The Form Of Water
The shape of water
"The monster of the black lagoon" would not seem like the model of a festival or Oscar movie, but it is from that 1950s B-movie that Del Toro has taken the momentum to direct "The shape of the water", Leone d ' last year's gold and Venice and candidate for thirteen statuettes on March 4th. If creative fantasy extracted from a classical leitmotif had to be, in fact, the Mexican director of horror sought after transplanted in Hollywood gives a high class lesson on how at the end of a stormy romance Bella may no longer need the Beast become a humanly correct prince.
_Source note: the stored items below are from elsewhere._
/-! PROOF of O52: the steps of a core's async engine. -/

/-! ### What leaves the command list as it was

A completed command is forgotten for good: what `State.completeCmd` does after deleting it (a launch that ends, a cluster that is rolled back or retires) adds no
command. Most of those updates leave the list of commands as it was. -/

namespace Sys2Proof.Machine

theorem State.foldl_cmds {α : Type} {f : State → α → State} (hf : ∀ s x, (f s x).cmds = s.cmds) (l : List α) (s : State) : (l.foldl f s).cmds = s.cmds :=
  List.foldlRecOn (motive := fun t => t.cmds = s.cmds) l f rfl (fun t ht x _ => (hf t x).trans ht)

/-! Flits and recalls -/

@[simp] theorem State.updDir_cmds (s : State) (d : DirRef) (h : FDir → FDir) : (s.updDir d h).cmds = s.cmds := by
  unfold State.updDir; split <;> rfl

@[simp] theorem State.route_cmds (s : State) : s.route.cmds = s.cmds := rfl

@[simp] theorem State.boundary_cmds (s : State) (i j : Nat) : (s.boundary i j).cmds = s.cmds := by
  unfold State.boundary; dsimp only; split <;> simp

@[simp] theorem State.sendOver_cmds (s : State) (i j n : Nat) : (s.sendOver i j n).cmds = s.cmds := by
  unfold State.sendOver; split <;> simp

@[simp] theorem State.flits_cmds (s : State) (i j n : Nat) : (s.flits i j n).cmds = s.cmds := by
  unfold State.flits; dsimp only; split
  · rfl
  · split <;> simp

@[simp] theorem State.exchange_cmds (s : State) (i j out back : Nat) : (s.exchange i j out back).cmds = s.cmds := by
  simp [State.exchange]

@[simp] theorem State.sendBi_cmds (s : State) (port block : Nat) (inval : Bool) : (s.sendBi port block inval).cmds = s.cmds := by
  unfold State.sendBi; split <;> simp

@[simp] theorem State.sendBis_cmds (s : State) (l : List (Nat × Nat × Bool)) : (s.sendBis l).cmds = s.cmds :=
  State.foldl_cmds (fun _ _ => State.sendBi_cmds ..) l s

@[simp] theorem State.recallAll_cmds (s : State) (block : Nat) (inval : Bool) : (s.recallAll block inval).cmds = s.cmds := by
  unfold State.recallAll; dsimp only; split
  · rw [State.foldl_cmds (fun _ _ => State.exchange_cmds ..)]
  · split <;> simp

@[simp] theorem State.rouse_cmds (s : State) (block : Nat) : (s.rouse block).cmds = s.cmds := by
  unfold State.rouse; dsimp only; split <;> simp

@[simp] theorem State.access_cmds (s : State) (port : Nat) (inval : Bool) (block : Nat) : (s.access port inval block).cmds = s.cmds := by
  simp [State.access]

theorem State.homeWait_cmds {s s' : State} {port : Nat} {rd wr : List Nat} {dark : Bool} (h : s.homeWait port rd wr = some (dark, s')) : s'.cmds = s.cmds := by
  unfold State.homeWait at h; dsimp only at h
  split at h
  · cases h; rfl
  · split at h
    · split at h <;> cases h; rfl
    · cases h; simp

@[simp] theorem State.homeWrite_cmds (s : State) (port a : Nat) (bs : List Byte) : (s.homeWrite port a bs).cmds = s.cmds := by
  unfold State.homeWrite; dsimp only; split
  · rfl
  · split
    · next t h => exact State.homeWait_cmds (s' := t) h
    · exact State.foldl_cmds (fun _ _ => State.access_cmds ..) _ s

/-! The guest book, messages and launches -/

@[simp] theorem State.writeEntry_cmds (s : State) (c : Cluster) : (s.writeEntry c).cmds = s.cmds := by
  unfold State.writeEntry; exact State.homeWrite_cmds ..

@[simp] theorem State.putCluster_cmds (s : State) (c : Cluster) : (s.putCluster c).cmds = s.cmds := by simp [State.putCluster]

@[simp] theorem State.message_cmds (s : State) (v queue : Nat) (gen : BitVec 16) : (s.message v queue gen).cmds = s.cmds := by
  unfold State.message; dsimp only; split
  · rfl
  · split
    · split <;> rfl
    · split <;> rfl

@[simp] theorem State.sendMsix_cmds (s : State) (v queue : Nat) (gen : BitVec 16) : (s.sendMsix v queue gen).cmds = s.cmds := by
  unfold State.sendMsix; dsimp only; split <;> simp

@[simp] theorem State.writeEvent_cmds (s : State) (v : Nat) (e : VEvent) : (s.writeEvent v e).cmds = s.cmds := by
  simp [State.writeEvent]

@[simp] theorem State.raiseEvent_cmds (s : State) (v : Nat) (e : VEvent) : (s.raiseEvent v e).cmds = s.cmds := by
  unfold State.raiseEvent; dsimp only; split
  · simp
  · split <;> rfl

@[simp] theorem State.raiseTimeline_cmds (s : State) (v i value : Nat) : (s.raiseTimeline v i value).cmds = s.cmds := by
  simp [State.raiseTimeline]

@[simp] theorem State.completeLaunch_cmds (s : State) (l : Launch) (status reason : Nat) : (s.completeLaunch l status reason).cmds = s.cmds := by
  unfold State.completeLaunch; dsimp only; split <;> simp

@[simp] theorem State.unfuse_cmds (s : State) (c : Cluster) : (s.unfuse c).cmds = s.cmds := by
  unfold State.unfuse; split
  · split <;> rfl
  · rfl

@[simp] theorem State.settleQuads_cmds (s : State) : s.settleQuads.cmds = s.cmds := rfl

@[simp] theorem State.finishLaunch_cmds (s : State) (vf id : Nat) : (s.finishLaunch vf id).cmds = s.cmds := by
  unfold State.finishLaunch; split
  · rfl
  · split
    · rfl
    · split
      · simp
      · split <;> simp

@[simp] theorem State.tryRetire_cmds (s : State) (r : TeamRef) : (s.tryRetire r).cmds = s.cmds := by
  unfold State.tryRetire; dsimp only; split
  · rfl
  · split
    · rfl
    · split
      · simp
      · split
        · simp
        · split <;> simp

/-! ### A command that is gone stays gone -/

/-- No command of the state has a number. -/
def State.Lacks (s : State) (id : Nat) : Prop := ∀ k ∈ s.cmds, k.id ≠ id

theorem State.Lacks.congr {s t : State} {id : Nat} (h : s.Lacks id) (e : t.cmds = s.cmds) : t.Lacks id := by
  unfold State.Lacks; rw [e]; exact h

theorem State.Lacks.ite {p : Prop} [Decidable p] {s t : State} {id : Nat} (hs : s.Lacks id) (ht : t.Lacks id) : (if p then s else t).Lacks id := by
  split
  · exact hs
  · exact ht

theorem State.delCmd_lacks (s : State) (c : Cmd) : (s.delCmd c).Lacks c.id := by
  intro k hk
  simpa using (List.mem_filter.mp hk).2

/-- The commands of a killed cluster that run on keep their numbers (R365). -/
theorem State.Lacks.killTeams {s : State} {id : Nat} (h : s.Lacks id) (c : Cluster) : (s.killTeams c).Lacks id := by
  have hc : ∀ k ∈ (s.killTeams c).cmds, ∃ k' ∈ s.cmds, k'.id = k.id := by
    intro k hk
    unfold State.killTeams at hk
    obtain ⟨k', hk', rfl⟩ := List.mem_map.mp hk
    have hm := (List.mem_filter.mp hk').1
    refine ⟨k', ?_, ?_⟩
    · split at hm <;> exact hm
    · split <;> rfl
  intro k hk e
  obtain ⟨k', hm, hid⟩ := hc k hk
  exact h k' hm (hid.trans e)

theorem State.Lacks.killGrid {s : State} {id : Nat} (h : s.Lacks id) (vf launch : Nat) : (s.killGrid vf launch).Lacks id := by
  unfold State.killGrid
  refine State.Lacks.congr (List.foldlRecOn (motive := fun t : State => t.Lacks id) _ _ h ?_) rfl
  intro t ht c _
  split
  · exact ht
  · exact (ht.killTeams c).congr (State.writeEntry_cmds ..)

theorem State.Lacks.endGrid {s : State} {id : Nat} (h : s.Lacks id) (vf launch status reason : Nat) : (s.endGrid vf launch status reason).Lacks id := by
  unfold State.endGrid; split
  · exact h
  · split
    · exact h
    · exact (h.killGrid vf launch).congr (by simp)

theorem State.Lacks.killCluster {s : State} {id : Nat} (h : s.Lacks id) (c : Cluster) : (s.killCluster c).Lacks id := by
  unfold State.killCluster; split
  · exact h.congr (by simp)
  · exact (h.killTeams c).congr (by simp)

theorem State.Lacks.rollback {s : State} {id : Nat} (h : s.Lacks id) (c : Cluster) : (s.rollback c).Lacks id := by
  unfold State.rollback; dsimp only
  refine State.Lacks.ite (h.killCluster c) ((h.killTeams c).congr ?_)
  rw [State.raiseEvent_cmds]; split <;> simp

theorem State.Lacks.consume {s : State} {id : Nat} (h : s.Lacks id) (r : TeamRef) : (s.consume r).Lacks id := by
  unfold State.consume; split
  · exact h
  · split
    · exact h
    · split
      · exact h.endGrid _ _ _ _
      · split
        · exact h.endGrid _ _ _ _
        · exact h.rollback _

/-- A command that has completed is known no more: neither the end of its launch nor what follows a consumed error brings it back (R254, R268). -/
theorem State.completeCmd_lacks (s : State) (c : Cmd) (st : HState) (reason pmask mmask : Nat) : (s.completeCmd c st reason pmask mmask).Lacks c.id := by
  unfold State.completeCmd; extract_lets err rest counted r uncovered handled signalled deleted ended
  have h : ended.Lacks c.id := (signalled.delCmd_lacks c).congr (by simp only [ended]; split <;> simp [deleted])
  split
  · exact h.consume c.team
  · exact h.congr (State.tryRetire_cmds ..)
First identikit of a solitude to the feminine, then breathtaking adventure in the shadow of the Cold War, finally cry of freedom in the name of the "diverse" somewhat released, however, by the usual rhetoric:
In order to mitigate the possible melancholy aftertaste, the feeling that little by little conquers the discharged and mute Elisa (perfect Hawkins incarnation) to the mysterious being, captured at the beginning of the Sixties in Amazonia and held prisoner by the Yankee soldiers in the service of a Grupty Colonel (the awesome Shannon) in a secret laboratory where she works as a cleaning lady, is gradually counterpointed by expert flashes, also matched, of humor and eroticism; while the crescendo of suspense does not neglect the obsessive care of the setting, photography and vintage music, not to mention the relevance of the cars, the Norman Rockwell-style billboards and the Orpheum hall located below the main character's apartment where they project themselves at will with delightful peplum and horror. The directorial cut is so direct and sincere that it does not make the film lose its impetus even when each of the co-stars - the black colleague harassed by her husband, the scientist who plays the double game in the name and on behalf of the equally vicious Soviets, the young a failed cartoon artist- accentuates his function as a dramaturgical prop in view of the crossing of escapes and twists in the prolonged, convulsive, mad final. It is not known whether it is appropriate or not to be content with the epigraph "The monsters we are, not them", because the film puts in place a series full of inventions and branches that risk making it trivial or unsatisfactory. What we know well, though, is that Del Toro knows how to make the cinema, and how well he can do it.